What you have to do
Below are the records; copy out every line that holds the word "landSend".

Listed entries

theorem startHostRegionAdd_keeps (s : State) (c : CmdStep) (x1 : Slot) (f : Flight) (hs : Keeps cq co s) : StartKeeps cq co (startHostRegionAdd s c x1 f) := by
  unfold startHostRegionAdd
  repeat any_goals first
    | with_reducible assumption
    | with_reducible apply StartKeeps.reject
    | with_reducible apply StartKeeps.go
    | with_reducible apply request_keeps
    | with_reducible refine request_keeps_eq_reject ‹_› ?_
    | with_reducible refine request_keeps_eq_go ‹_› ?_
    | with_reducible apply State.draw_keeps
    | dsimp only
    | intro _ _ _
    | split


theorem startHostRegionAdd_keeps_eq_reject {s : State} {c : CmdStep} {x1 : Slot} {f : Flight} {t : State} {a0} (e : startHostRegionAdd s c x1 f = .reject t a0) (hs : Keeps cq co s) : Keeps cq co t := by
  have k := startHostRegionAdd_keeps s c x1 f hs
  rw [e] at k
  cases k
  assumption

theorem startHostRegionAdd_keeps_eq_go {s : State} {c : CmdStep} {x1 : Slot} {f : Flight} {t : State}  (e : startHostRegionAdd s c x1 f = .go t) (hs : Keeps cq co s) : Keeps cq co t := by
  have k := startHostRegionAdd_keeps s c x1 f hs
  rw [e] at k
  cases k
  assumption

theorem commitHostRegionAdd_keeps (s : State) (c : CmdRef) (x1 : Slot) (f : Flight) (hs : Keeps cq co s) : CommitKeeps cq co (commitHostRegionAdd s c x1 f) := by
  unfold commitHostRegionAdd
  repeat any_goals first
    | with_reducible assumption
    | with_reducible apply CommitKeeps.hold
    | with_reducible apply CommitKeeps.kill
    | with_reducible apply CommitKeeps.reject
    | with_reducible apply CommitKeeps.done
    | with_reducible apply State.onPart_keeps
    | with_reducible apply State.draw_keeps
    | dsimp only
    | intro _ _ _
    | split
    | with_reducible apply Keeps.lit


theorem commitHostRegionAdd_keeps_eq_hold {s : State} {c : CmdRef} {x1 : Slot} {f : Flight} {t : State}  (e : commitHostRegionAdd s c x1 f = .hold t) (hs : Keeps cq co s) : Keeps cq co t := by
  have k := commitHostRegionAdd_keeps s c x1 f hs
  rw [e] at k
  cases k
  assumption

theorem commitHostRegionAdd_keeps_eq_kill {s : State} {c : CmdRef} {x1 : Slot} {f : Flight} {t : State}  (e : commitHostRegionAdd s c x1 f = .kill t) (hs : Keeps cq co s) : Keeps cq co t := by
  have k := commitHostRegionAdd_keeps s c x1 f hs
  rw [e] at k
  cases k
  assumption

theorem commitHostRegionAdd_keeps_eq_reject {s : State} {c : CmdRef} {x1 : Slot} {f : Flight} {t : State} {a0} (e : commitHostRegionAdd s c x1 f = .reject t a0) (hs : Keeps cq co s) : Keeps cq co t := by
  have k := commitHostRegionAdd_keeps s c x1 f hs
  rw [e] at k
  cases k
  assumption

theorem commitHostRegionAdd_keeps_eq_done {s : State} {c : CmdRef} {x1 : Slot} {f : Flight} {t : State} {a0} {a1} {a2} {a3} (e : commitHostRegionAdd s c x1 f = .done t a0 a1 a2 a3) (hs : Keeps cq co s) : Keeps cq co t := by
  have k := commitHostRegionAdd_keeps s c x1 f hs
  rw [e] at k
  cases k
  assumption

...

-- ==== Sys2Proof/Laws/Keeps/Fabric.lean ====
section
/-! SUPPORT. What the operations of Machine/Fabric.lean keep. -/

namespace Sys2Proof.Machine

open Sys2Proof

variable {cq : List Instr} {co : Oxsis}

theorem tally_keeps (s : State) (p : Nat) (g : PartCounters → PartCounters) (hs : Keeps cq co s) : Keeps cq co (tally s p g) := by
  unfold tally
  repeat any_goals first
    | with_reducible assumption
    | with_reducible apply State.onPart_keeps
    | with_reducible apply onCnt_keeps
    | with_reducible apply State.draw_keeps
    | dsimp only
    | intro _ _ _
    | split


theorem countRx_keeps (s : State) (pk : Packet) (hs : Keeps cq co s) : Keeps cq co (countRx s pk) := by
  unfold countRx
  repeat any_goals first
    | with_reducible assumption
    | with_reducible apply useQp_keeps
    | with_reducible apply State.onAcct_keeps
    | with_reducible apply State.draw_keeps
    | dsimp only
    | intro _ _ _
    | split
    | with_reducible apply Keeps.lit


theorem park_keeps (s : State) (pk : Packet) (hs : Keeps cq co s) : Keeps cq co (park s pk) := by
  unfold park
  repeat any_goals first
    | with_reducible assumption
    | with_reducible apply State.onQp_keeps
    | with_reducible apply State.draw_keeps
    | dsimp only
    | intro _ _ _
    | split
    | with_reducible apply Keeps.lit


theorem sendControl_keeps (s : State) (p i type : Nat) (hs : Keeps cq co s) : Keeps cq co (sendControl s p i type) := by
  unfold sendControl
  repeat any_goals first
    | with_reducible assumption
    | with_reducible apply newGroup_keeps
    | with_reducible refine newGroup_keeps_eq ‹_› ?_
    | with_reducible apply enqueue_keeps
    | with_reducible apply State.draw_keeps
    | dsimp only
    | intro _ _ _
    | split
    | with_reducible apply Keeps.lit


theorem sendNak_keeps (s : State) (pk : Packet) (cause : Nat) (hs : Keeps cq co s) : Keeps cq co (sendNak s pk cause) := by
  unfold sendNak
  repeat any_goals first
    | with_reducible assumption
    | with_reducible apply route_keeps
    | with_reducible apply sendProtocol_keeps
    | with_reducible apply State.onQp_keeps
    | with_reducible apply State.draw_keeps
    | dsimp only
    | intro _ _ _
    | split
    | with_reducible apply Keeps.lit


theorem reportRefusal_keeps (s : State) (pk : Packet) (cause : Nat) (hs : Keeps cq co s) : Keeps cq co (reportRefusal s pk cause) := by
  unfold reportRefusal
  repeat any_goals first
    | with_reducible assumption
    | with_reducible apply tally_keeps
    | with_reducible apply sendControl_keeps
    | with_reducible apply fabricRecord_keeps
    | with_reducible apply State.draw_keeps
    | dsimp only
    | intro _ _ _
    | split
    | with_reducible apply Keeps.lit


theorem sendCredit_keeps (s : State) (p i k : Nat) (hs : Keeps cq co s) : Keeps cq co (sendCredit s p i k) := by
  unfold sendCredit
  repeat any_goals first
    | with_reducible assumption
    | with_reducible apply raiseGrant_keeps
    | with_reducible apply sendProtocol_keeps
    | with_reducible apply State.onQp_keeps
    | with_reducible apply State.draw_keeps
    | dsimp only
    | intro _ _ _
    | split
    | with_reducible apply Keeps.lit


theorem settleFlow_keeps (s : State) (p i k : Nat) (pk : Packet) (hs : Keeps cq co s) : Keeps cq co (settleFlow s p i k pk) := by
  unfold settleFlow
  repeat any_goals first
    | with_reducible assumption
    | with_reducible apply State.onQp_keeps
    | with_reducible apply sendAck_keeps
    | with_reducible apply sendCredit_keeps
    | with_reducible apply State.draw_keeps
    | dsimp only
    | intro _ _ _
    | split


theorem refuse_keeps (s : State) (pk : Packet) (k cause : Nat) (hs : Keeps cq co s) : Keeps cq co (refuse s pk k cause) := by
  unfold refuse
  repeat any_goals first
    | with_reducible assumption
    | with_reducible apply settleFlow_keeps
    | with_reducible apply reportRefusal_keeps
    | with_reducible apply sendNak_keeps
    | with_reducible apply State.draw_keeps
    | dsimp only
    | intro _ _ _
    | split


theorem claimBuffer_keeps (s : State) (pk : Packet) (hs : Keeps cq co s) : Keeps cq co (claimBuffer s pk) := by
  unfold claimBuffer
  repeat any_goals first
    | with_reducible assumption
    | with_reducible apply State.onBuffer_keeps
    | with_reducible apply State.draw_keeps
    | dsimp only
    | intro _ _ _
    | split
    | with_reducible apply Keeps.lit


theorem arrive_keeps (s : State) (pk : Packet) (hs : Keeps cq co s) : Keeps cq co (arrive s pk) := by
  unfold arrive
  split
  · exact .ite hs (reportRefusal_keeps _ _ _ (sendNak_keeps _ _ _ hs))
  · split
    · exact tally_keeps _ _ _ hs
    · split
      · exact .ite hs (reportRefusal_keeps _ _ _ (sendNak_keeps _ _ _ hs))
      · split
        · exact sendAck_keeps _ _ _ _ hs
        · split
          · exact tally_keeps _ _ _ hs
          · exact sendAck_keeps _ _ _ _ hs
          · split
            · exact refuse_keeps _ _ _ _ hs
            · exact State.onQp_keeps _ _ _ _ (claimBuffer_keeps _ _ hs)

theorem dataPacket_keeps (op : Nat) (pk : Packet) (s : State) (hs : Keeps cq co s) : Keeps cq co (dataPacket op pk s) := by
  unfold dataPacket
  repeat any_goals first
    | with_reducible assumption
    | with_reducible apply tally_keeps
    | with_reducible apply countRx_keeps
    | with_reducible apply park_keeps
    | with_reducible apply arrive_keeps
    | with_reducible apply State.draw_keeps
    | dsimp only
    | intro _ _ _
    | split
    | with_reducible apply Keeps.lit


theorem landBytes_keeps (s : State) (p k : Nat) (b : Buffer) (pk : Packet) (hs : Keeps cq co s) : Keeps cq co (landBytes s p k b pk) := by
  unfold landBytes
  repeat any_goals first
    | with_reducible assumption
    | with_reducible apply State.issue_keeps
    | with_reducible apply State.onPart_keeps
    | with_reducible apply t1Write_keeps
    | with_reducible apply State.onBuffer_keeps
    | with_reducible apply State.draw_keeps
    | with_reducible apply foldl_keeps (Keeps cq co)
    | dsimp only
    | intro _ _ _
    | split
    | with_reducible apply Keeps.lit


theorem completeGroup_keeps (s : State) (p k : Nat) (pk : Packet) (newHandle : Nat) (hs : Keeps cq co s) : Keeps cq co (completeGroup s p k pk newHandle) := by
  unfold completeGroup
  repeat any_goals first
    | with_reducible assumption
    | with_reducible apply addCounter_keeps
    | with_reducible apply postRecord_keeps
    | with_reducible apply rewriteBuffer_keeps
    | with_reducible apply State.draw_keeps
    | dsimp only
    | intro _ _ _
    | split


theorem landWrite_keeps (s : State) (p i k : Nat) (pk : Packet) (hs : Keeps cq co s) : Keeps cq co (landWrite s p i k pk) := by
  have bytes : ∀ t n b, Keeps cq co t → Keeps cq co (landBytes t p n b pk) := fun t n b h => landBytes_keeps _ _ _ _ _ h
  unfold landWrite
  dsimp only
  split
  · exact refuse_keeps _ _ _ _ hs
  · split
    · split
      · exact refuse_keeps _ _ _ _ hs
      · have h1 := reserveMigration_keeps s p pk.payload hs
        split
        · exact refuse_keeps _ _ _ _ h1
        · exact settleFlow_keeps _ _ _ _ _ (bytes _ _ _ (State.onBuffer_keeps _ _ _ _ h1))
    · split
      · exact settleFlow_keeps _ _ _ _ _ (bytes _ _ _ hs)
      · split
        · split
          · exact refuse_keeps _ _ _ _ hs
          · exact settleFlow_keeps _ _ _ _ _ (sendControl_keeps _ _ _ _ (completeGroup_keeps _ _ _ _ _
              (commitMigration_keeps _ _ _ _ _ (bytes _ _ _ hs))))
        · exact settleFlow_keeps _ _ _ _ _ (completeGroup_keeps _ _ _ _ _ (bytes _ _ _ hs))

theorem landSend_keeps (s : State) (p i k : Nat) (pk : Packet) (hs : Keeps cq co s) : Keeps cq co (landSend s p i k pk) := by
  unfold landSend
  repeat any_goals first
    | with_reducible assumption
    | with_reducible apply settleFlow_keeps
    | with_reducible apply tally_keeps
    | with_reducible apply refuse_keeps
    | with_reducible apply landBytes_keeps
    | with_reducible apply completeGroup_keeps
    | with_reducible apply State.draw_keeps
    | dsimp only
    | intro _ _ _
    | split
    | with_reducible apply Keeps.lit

Your response
theorem landSend_keeps (s : State) (p i k : Nat) (pk : Packet) (hs : Keeps cq co s) : Keeps cq co (landSend s p i k pk) := by
  unfold landSend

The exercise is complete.